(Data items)
<<<<

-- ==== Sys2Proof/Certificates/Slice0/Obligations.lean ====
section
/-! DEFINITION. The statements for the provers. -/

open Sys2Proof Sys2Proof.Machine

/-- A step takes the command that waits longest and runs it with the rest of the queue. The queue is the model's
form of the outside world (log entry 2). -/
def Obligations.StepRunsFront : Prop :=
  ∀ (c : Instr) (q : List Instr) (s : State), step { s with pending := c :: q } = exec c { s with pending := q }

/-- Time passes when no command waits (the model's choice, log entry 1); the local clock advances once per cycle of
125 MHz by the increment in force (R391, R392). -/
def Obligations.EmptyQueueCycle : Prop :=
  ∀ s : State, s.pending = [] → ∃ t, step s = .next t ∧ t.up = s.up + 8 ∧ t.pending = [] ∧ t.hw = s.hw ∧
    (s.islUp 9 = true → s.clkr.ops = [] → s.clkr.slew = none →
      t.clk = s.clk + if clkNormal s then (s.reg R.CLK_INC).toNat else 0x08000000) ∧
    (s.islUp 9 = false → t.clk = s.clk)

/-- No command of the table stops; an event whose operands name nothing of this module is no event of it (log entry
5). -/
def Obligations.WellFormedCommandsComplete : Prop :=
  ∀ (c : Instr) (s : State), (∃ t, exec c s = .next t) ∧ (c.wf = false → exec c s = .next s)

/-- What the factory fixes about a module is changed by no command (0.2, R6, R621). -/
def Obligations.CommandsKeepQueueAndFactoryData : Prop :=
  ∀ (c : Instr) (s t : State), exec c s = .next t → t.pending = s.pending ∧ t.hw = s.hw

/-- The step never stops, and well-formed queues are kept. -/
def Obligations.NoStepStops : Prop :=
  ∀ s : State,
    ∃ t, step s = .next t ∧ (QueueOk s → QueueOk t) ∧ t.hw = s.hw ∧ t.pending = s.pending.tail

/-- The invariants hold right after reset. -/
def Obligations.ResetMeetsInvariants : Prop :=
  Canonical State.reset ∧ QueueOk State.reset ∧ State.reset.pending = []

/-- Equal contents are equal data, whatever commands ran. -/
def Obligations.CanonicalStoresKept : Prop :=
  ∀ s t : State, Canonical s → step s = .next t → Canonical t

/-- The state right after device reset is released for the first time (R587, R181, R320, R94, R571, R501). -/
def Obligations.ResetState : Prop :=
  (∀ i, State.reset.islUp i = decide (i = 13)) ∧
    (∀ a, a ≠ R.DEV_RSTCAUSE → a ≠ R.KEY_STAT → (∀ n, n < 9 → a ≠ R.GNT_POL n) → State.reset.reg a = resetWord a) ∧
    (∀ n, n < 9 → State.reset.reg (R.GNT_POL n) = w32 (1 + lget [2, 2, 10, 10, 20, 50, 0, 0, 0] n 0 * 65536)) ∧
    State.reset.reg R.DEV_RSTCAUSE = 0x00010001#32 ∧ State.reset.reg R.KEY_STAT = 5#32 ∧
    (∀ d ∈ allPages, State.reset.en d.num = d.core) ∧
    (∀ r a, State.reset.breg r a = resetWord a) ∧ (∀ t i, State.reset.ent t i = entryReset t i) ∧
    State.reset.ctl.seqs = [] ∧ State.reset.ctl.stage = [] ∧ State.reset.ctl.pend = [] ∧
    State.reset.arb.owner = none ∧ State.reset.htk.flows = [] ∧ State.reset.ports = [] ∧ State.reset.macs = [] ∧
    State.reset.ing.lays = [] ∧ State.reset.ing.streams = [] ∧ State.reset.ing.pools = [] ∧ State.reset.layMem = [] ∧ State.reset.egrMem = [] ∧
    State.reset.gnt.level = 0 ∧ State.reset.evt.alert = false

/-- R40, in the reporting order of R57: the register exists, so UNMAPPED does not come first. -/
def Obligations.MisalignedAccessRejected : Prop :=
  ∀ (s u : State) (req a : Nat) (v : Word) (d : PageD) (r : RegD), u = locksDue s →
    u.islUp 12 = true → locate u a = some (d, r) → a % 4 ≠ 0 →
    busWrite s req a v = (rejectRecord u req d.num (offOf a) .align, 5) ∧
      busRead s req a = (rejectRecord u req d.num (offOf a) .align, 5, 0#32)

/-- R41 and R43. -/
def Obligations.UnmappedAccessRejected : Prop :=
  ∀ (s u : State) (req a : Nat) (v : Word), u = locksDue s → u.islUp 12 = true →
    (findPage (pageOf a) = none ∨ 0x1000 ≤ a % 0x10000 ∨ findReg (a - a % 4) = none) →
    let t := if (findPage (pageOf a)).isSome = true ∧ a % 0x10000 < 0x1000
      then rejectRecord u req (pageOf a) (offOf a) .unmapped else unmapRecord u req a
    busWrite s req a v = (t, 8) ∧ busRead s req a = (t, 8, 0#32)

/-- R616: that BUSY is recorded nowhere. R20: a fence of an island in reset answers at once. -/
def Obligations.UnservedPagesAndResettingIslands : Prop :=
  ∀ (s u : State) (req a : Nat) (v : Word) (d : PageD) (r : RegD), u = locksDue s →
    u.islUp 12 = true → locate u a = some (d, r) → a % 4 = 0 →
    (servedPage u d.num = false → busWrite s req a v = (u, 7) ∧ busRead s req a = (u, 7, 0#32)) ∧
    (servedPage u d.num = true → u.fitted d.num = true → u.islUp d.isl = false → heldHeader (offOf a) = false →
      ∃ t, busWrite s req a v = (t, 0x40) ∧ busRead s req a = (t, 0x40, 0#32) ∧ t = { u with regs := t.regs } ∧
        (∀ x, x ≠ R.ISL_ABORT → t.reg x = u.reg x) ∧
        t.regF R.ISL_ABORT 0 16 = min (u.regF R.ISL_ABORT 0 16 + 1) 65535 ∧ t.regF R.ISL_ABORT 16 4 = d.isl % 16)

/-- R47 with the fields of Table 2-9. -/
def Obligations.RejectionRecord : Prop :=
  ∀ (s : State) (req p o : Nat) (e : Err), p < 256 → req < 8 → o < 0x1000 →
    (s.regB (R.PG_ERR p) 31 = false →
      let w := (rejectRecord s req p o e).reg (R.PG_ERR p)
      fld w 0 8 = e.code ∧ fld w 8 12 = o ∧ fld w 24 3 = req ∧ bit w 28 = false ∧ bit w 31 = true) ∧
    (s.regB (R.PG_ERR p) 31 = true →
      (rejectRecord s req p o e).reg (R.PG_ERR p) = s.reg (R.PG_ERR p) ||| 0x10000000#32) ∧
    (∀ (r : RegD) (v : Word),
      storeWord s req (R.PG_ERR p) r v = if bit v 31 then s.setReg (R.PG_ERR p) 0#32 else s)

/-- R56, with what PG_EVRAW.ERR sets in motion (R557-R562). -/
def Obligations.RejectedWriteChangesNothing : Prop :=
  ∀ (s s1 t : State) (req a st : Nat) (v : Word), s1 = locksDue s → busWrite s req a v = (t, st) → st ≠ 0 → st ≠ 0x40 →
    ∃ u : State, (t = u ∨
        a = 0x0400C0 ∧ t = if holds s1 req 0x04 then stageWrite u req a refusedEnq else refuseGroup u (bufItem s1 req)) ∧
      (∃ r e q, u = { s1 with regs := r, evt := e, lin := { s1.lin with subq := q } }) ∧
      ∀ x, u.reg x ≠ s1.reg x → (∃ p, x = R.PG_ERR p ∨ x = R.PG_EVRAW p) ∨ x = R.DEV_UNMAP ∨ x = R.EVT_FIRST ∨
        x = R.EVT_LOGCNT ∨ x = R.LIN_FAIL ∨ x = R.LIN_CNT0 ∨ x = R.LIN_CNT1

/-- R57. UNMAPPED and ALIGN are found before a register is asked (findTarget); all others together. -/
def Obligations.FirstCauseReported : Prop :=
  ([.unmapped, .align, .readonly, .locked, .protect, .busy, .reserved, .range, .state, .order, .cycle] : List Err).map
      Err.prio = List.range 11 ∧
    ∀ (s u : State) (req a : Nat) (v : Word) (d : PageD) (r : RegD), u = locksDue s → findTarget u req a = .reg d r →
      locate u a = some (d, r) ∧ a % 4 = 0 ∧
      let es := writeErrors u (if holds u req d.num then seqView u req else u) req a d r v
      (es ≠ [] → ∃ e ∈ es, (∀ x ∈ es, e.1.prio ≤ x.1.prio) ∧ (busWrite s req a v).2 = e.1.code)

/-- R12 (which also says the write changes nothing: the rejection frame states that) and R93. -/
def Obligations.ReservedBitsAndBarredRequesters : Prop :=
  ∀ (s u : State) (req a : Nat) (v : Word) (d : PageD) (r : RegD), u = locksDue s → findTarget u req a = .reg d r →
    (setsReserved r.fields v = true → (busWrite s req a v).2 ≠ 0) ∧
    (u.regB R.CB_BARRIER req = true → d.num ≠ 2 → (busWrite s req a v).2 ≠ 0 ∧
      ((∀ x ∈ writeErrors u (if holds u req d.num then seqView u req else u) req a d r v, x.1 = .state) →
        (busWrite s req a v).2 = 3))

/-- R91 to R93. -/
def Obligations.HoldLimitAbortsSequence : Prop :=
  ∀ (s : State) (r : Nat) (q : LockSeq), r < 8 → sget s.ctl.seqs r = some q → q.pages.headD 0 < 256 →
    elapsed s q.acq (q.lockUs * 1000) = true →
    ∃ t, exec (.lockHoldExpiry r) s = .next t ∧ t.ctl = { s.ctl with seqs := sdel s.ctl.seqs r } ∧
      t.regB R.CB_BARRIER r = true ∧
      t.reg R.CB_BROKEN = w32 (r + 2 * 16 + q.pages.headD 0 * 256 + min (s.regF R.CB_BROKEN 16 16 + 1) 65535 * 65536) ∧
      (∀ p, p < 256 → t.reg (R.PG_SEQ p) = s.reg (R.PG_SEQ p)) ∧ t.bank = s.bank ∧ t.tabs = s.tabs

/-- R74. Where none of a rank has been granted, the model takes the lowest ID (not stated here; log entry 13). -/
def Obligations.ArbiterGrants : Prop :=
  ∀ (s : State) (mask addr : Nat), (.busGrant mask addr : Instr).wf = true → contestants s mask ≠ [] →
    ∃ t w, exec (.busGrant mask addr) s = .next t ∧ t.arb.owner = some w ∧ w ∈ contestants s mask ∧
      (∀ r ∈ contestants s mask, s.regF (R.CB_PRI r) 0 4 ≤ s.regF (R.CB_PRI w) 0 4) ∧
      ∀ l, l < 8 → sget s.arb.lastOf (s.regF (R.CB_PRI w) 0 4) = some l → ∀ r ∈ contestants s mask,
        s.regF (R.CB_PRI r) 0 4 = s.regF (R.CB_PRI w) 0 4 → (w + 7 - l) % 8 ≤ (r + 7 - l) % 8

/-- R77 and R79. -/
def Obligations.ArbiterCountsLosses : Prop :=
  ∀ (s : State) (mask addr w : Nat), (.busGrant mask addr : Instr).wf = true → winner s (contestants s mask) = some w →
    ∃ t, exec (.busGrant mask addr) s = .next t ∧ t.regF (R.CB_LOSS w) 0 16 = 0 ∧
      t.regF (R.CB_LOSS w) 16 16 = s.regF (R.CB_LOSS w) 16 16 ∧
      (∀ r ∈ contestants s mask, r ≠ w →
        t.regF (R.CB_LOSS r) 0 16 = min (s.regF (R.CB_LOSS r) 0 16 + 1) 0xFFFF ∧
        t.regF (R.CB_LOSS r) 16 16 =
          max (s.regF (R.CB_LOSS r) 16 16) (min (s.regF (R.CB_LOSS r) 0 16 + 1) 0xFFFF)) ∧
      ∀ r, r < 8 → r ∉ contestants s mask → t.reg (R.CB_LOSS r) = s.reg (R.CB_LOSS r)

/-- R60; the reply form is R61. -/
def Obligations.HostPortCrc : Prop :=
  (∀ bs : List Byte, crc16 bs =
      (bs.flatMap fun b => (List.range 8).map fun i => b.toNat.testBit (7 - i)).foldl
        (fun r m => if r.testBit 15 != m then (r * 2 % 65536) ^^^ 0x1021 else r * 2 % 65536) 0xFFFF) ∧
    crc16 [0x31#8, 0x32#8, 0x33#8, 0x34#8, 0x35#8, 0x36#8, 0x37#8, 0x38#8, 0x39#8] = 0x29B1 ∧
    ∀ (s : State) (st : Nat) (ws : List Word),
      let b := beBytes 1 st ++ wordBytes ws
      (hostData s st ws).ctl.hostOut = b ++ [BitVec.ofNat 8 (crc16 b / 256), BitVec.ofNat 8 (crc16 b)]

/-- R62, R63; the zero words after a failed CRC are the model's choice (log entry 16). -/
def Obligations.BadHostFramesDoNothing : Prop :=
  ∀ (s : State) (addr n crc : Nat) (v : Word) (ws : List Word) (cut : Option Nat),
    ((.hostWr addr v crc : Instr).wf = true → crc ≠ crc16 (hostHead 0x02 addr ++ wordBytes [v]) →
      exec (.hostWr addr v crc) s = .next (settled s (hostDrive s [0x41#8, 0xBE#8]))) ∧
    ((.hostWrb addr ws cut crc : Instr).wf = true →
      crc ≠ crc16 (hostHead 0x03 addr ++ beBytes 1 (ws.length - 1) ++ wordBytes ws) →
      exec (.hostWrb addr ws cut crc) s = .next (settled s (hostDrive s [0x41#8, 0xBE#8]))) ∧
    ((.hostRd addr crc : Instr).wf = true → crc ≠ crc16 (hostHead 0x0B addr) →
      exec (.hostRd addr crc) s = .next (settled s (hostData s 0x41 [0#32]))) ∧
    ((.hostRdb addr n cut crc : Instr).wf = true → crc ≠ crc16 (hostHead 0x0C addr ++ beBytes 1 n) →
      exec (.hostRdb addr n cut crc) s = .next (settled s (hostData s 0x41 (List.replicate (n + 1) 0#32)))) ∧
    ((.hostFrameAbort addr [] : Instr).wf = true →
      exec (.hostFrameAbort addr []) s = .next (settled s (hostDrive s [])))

>>>>

◆ **TASK DIRECTIONS**: What you give back should be exactly the lines of the data above from the line with "(∀ r ∈ contestants s mask, r ≠ w →" through the line with "(bs.flatMap fun b", both of those included, and nothing more.

◆ **RESULT OF THE EXERCISE**:
      (∀ r ∈ contestants s mask, r ≠ w →
        t.regF (R.CB_LOSS r) 0 16 = min (s.regF (R.CB_LOSS r) 0 16 + 1) 0xFFFF ∧
        t.regF (R.CB_LOSS r) 16 16 =
          max (s.regF (R.CB_LOSS r) 16 16) (min (s.regF (R.CB_LOSS r) 0 16 + 1) 0xFFFF)) ∧
      ∀ r, r < 8 → r ∉ contestants s mask → t.reg (R.CB_LOSS r) = s.reg (R.CB_LOSS r)

/-- R60; the reply form is R61. -/
def Obligations.HostPortCrc : Prop :=
  (∀ bs : List Byte, crc16 bs =
      (bs.flatMap fun b => (List.range 8).map fun i => b.toNat.testBit (7 - i)).foldl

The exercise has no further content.